[Exercise data Boundary: Start]
/-- Prepares the issue of the fragment that a wave has chosen: an entry to the handler that stalled (R349), a pending XLIMIT (R71),
then the buffer or the fetch (R22, R115), and decoding. Of several XLIMITs that wait, each issue takes one, so that the second comes in the
handler that the first has entered, and kills the wave. See assumption 132. -/
def Ctx.prepare (c : Ctx) : Prep :=
  match c.f.entry, c.w.xlimit with
  | some e, _ => .other (c.enter e.trap e.iaddr e.word)
  | none, (k, iaddr, word) :: rest =>
    let w1 := { c.w with xlimit := rest }
    .other (({ c with w := w1, s := c.put w1 } : Ctx).trapAt { cause := 11, detail := classNum k } iaddr word)
  | none, [] =>
    if c.f.pc.toNat % 4 ≠ 0 then .other (c.trap { cause := 6, addr := c.f.pc, fetch := true })
    else
      match c.w.buffered c.f.pc with
      | some w => c.issueWord c.w.ibuf w
      | none =>
        match c.fetch c.user c.f.pc with
        | .miss va => .other (c.awaitFetch c.user va)
        | .line l => .other (c.awaitLine l)
        | .fault cls => .other (c.trap { cause := 8, detail := cls, addr := c.f.pc, fetch := true })
        | .poisoned => .other (c.s.killWave c.core c.slot { source := 14, sev := 2, addr := c.f.pc.toNat })
        | .word w =>
          let ibuf := (c.f.pc, w) :: c.refill 7 (c.f.pc + 12)
          ({ c with s := c.touchWords (ibuf.map (·.1)) } : Ctx).issueWord ibuf w

/-- The entry from which a wave issues next: its issuing fragment's while the turn lasts, else that of the next ready fragment
(R23). -/
def State.nextEntry (s : State) (core : Nat) (w : Wave) : Option Nat :=
  let keeps := !w.ended && (match w.frag? w.cur with | some f => s.ready core w f | none => false)
  if keeps then some w.cur else s.nextReady core w

/-- Lets the wave in focus issue: it keeps its fragment, or moves to the next ready one (R23). -/
def State.prepare (s : State) : Prep :=
  match s.focus with
  | none => .other s
  | some r =>
    match s.wave? r.core r.slot with
    | none => .other s
    | some w =>
      if !w.runs then .other s
      else
        let s0 := if w.turnOver then s.endTurn r.core r.slot true else s
        match s0.wave? r.core r.slot with
        | none => .other s0
        | some w0 =>
          match s0.nextEntry r.core w0 with
          | none => .other s0
          | some i =>
            match (if !w0.ended && i = w0.cur then s0 else s0.setWave r.core r.slot (w0.switchTo i)).ctx? with
            | some c => c.prepare
            | none => .other s0

/-- After an instruction: the YIELD hint of its word ends the fragment's turn (R126), but never in a handler (R349). A
fragment that stalls, waits or has left gives way to the next ready one, which the next issue chooses (R23). See assumption 60. -/
def State.finish (s : State) : State :=
  match s.focus with
  | none => s
  | some r =>
    match s.wave? r.core r.slot with
    | none => s
    | some w => if bitOf w.word.toNat 92 && !w.alone then s.endTurn r.core r.slot w.turnOver else s

/-! ### Scheduling (R24, R26) -/

/-- A wave that can issue: its effective priority, its creation and where it is. -/
structure Ready where
  prio : Nat
  uid  : Nat
  at_  : WaveRef
  deriving DecidableEq, Repr

/-- The waves that can issue, by core and slot. -/
def State.readyWaves (s : State) : List Ready :=
  s.cores.flatMap fun e => e.2.waves.filterMap fun x =>
    if x.2.runs && (s.nextReady e.1 x.2).isSome then some ⟨s.effPrio x.2, x.2.uid, ⟨e.1, x.1⟩⟩ else none

/-- The quad of a wave, numbered over all cores. -/
def WaveRef.quad (r : WaveRef) : Nat := 4 * r.core + r.slot / 6

/-- Whether the scheduler prefers one wave to another: higher effective priority, then the older wave (R26). -/
def Ready.before (a b : Ready) : Bool := decide (a.prio > b.prio) || (a.prio == b.prio && decide (a.uid < b.uid))

/-- The operands of an instruction; an event of the table has none. -/
def Instr.operands : Instr → Option Ops
  | .iadd o .. | .isub o .. | .iaddc o .. | .imul o .. | .imulh o .. | .imulw o .. | .imad o .. | .imin o .. | .imax o ..
  | .iabs o .. | .ineg o .. | .iaddmin o .. | .iaddmax o .. | .icmp o .. | .and o .. | .or o .. | .xor o .. | .andn o ..
  | .not o .. | .shl o .. | .shr o .. | .sar o .. | .rot o .. | .fshl o | .fshr o | .bfx o .. | .bfi o | .popc o .. | .clz o ..
  | .ctz o .. | .brev o .. | .bperm o | .sel o .. | .mov o .. | .movi o .. | .movh o .. | .lea o .. | .iadd64 o .. | .idp4 o ..
  | .idp2 o .. | .fadd o .. | .fsub o .. | .fmul o .. | .ffma o .. | .fmin o .. | .fmax o .. | .fcmp o .. | .frcp o .. | .frsq o
  | .fsqrt o .. | .fexp2 o | .flog2 o | .fsinpi o | .fcospi o | .ftanh o | .frnd o .. | .fclass o .. | .fscaleb o .. | .fexpt o
  | .fcvt o .. | .fcvti o .. | .icvtf o .. | .fdot2 o .. | .padd o .. | .pmul o .. | .pfma o .. | .pmin o .. | .pmax o ..
  | .pcvt o .. | .pdot4 o .. | .cbdec o .. | .cbenc o .. | .retag o .. | .shfl o .. | .shfli o .. | .lsh o .. | .bcast o ..
  | .redstep o .. | .reduce o .. | .scan o .. | .ballot o .. | .vote o .. | .elect o | .matchLanes o .. | .bra o | .bru o ..
  | .brx o | .call o .. | .ret o | .exit o | .joinp o | .rep o .. | .yield o | .nop o | .waitr o .. | .execs o | .execr o
  | .racq o .. | .rrel o .. | .rqry o | .rdsr o .. | .wrsr o .. | .xcnt o .. | .trap o .. | .bkpt o .. | .cycle o | .ld o ..
  | .ldnc o .. | .st o .. | .stnt o .. | .stm o .. | .lds o .. | .sts o .. | .ldu o .. | .ldmc o .. | .atom o .. | .atomf o ..
  | .cas o .. | .atoms o .. | .lr o .. | .sc o .. | .pref o .. | .thint o .. | .fence o .. | .acq o .. | .rel o .. | .bind o ..
  | .barinit o .. | .bararr o | .barwait o | .barsync o | .barexp o | .barq o | .kick o | .eqst o .. | .eqgo o .. | .eqfence o ..
  | .eqwait o .. | .tld o .. | .tst o .. | .tcpy o | .tcb o .. | .mxprg o | .vxm o .. | .boxt o .. | .trit o | .spush o
  | .spop o .. | .speek o .. | .sclr o | .lathreq o .. | .lathrun o .. | .lathwait o | .gzarr o | .gzrd o .. | .gzclr o ..
  | .gzrpl o | .gzst o | .fget o | .fcmt o | .fpsn o .. | .fend o | .gprobe o | .tgcond o | .tgsig o .. | .tgwait o ..
  | .emit o .. | .syscall o .. | .eret o | .crrd o .. | .crwr o .. | .tlbi o .. | .tlbp o .. | .wkill o | .wsusp o | .wresm o
  | .halt o .. => some o
  | _ => none

/-- The word that a wave issues next, as far as it can be fetched now. -/
def State.peek (s : State) (r : WaveRef) (w : Wave) : Option (BitVec 96) :=
  (s.nextEntry r.core w).bind fun i => (w.frag? i).bind fun f =>
    if f.entry.isSome || !w.xlimit.isEmpty then none
    else match ({ s := s, core := r.core, slot := r.slot, w := if i = w.cur then w else w.switchTo i, f := f } : Ctx).read f.pc with
      | .word x => some x
      | _ => none

/-- The quad clocks for which the next instruction of a wave occupies the lanes (R16, R35): none when it is uniform. See assumption 1. -/
def State.beats (s : State) (r : WaveRef) (w : Wave) : Nat :=
  match (s.peek r w).bind fun x => (decodeOn r.core x).map fun i => ((RawWord.unpack x).op.toNat, i) with
  | some (op, i) =>
    if (Instr.operands i).any (·.anyV) || op = 0x108 then
      w.width / 32 * (if 0x47 ≤ op && op ≤ 0x4E then 4 else 1) * (if w.checked && op < 0xC0 then 2 else 1)
    else 0
  | none => 0

/-- Of some waves that can issue, the one that the scheduler prefers (R26). -/
def preferred (ws : List Ready) : Option Ready :=
  ws.foldl (fun best x => match best with
    | none => some x
    | some b => if x.before b then some x else some b) none

/-- The quad clocks after which a ready wave goes first whatever its priority. See assumption 1. -/
def lagLimit : Nat := 64

/-- The wave that a quad scheduler selects: the preferred one of those whose path is free (R26); and first the preferred one of those that
have been ready too long, which keeps the bound of R24. While the lanes stay occupied for `held` clocks, only waves whose next
instruction is uniform find their path free; when there is none, those clocks pass. See assumption 1. -/
def State.pickReady (s : State) (held : Nat) (ws : List Ready) : Option WaveRef :=
  let wave := fun (x : Ready) => s.wave? x.at_.core x.at_.slot
  let late := ws.filter fun x => (wave x).any fun w => decide (lagLimit ≤ w.lag)
  let free := if held = 0 then ws else ws.filter fun x => (wave x).any fun w => s.beats x.at_ w == 0
  ((preferred late).or ((preferred free).or (preferred ws))).map (·.at_)

/-- A quad counts a clock in which one of its waves issues: the lanes, and how long the other ready waves have waited (R24, R26). See assumption 1. -/
def State.clockQuad (s : State) (q held : Nat) (pick : WaveRef) (ws : List Ready) : State :=
  let n := match s.wave? pick.core pick.slot with | some w => s.beats pick w | none => 0
  let c := s.core pick.core
  let wait := fun (e : Nat × Wave) =>
    if 4 * pick.core + e.1 / 6 ≠ q then e
    else (e.1, { e.2 with lag := if e.1 ≠ pick.slot && ws.any (fun x => x.at_.slot == e.1) then e.2.lag + 1 else 0 })
  { s.setCore pick.core { c with waves := c.waves.map wait } with lanes := s.lanes.put q (if n = 0 then held else n) }

/-- The quad that issues next: the first after the one in focus that has a ready wave. See assumption 1. -/
def nextQuad (last : Nat) (qs : List Nat) : Option Nat :=
  match qs.find? fun q => last < q with
  | some q => some q
  | none => qs.head?

/-- The state in which the wave that issues next is in focus, and its quad has counted the clock. -/
def State.nextWave (s : State) : Option State :=
  let ws := s.readyWaves
  let last := match s.focus with | some r => r.quad | none => 0
  match nextQuad last (ws.map fun x => x.at_.quad) with
  | none => none
  | some q =>
    let held := s.lanes.get 0 q - 1
    let mine := ws.filter fun x => x.at_.quad == q
    (s.pickReady held mine).map fun r => { s.clockQuad q held r mine with focus := some r }

/-! ### A program placed from outside (assumption 13) -/

/-- The virtual and physical address at which `placeWord` puts a word when no wave is about to fetch. See assumption 13. -/
def bootAddr : Nat := 0x10000

/-- The 1 GiB leaf at address 0: V, LEAF, W, X and U (R376, R377). See assumption 13. -/
def bootLeaf : Nat := 0x3B

/-- A supervisor wave of one block with all its threads, at an address. See assumptions 8, 13. -/
def bootWave (uid : Nat) (pc : DWord) : Wave :=
  { uid := uid, team := 0, launch := 0, part := 0, source := .frontEnd, index := 0, width := 128
    entries := some (Fragment.start (Mask.first 128) pc .supervisor uid) :: List.replicate 7 none
    ovf := [], stack := [], cur := 0, alone := false, vregs := [], sregs := [], preds := [], blocks := 1, fpmode := 0
    latches := [], qout := [], qstat := [], tdepth := [], prio := 0, depth := 0, gen := none, bound := none, held := none
    recDepth := 0, node := 0, ringPos := 0, ringCnt := 0, checked := false, suspended := false, debugHalt := false, halted := false
    xlimit := [], word := 0, stray := none, ibuf := [], ended := false, fenced := 0, lag := 0, fetchBad := [], lathFail := [] }

/-- Partition 0 with every cluster, all of GDDR and 16 buckets, tables that map the first GiB, and a wave on core 0 that is
about to fetch at `bootAddr`. See assumption 13. -/
def State.bootWith (s : State) (bytes : List Byte) : State :=
  let tables := [(0x1000, 0x2001), (0x2000, 0x3001), (0x3000, bootLeaf)]
  let mem := tables.foldl (fun (m : Memory) e => m.writeBytes e.1 (leBytes 8 e.2)) s.mem
  let p0 := s.part 0
  let p := { p0 with
    clusters := BitVec.allOnes 48, valid := true, gddrBase := 0, gddrLen := 0x1000000000, bktBase := 0, bktCnt := 0
    ptRoot := 0x1001 }
  let s1 : State := { s with
    mem := mem.writeBytes bootAddr bytes
    focus := some ⟨0, 0⟩
    agenda := [.issue 0 0]
    buckets := (List.range 16).foldl (fun b i => b.put i ⟨BitVec.ofNat 7 i, false, true, none, 0⟩) s.buckets }
  let c := s1.core 0
  (s1.setPart 0 p).setCore 0 { c with
    waves := c.waves.put 0 (bootWave s.uid (BitVec.ofNat 64 bootAddr))
    tlb := tlbInsert 64 c.tlb ⟨0, 0, 3, BitVec.ofNat 256 bootLeaf⟩ }

/-- Whether the fragment in focus is about to fetch at its program counter. -/
def Ctx.aboutToFetch (c : Ctx) : Bool :=
  c.w.runs && c.w.xlimit.isEmpty && c.f.entry.isNone && c.f.rep.isNone && !c.w.turnOver && !c.w.ended && c.s.ready c.core c.w c.f &&
    c.f.pc.toNat % 4 == 0

/-- Puts a word where the next step fetches: over the word that the wave in focus is about to fetch, or, when no wave is
about to issue, into a machine set up for it. See assumption 13. -/
def State.placeWord (s : State) (w : Nat) : State :=
  let bytes := leBytes 12 w
  let here := match s.ctx? with
    | some c =>
      if c.aboutToFetch then
        (match c.fetchByte c.user c.f.pc, c.fetchByte c.user (c.f.pc + 11) with
        | (.ok lo _, _), (.ok hi _, _) => if hi = lo + 11 then some (c, lo) else none
        | _, _ => none)
      else none
    | none => none
  match here with
  | some (c, pa) => { c.put { c.w with ibuf := [] } with mem := s.mem.writeBytes pa bytes, agenda := [.issue c.core c.slot] }
  | none => s.bootWith bytes

end Sys2Proof.Machine
end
[Exercise data Boundary: End]
Pull every line containing "foldl" out of the records.

  ws.foldl (fun best x => match best with
  let mem := tables.foldl (fun (m : Memory) e => m.writeBytes e.1 (leBytes 8 e.2)) s.mem
    buckets := (List.range 16).foldl (fun b i => b.put i ⟨BitVec.ofNat 7 i, false, true, none, 0⟩) s.buckets }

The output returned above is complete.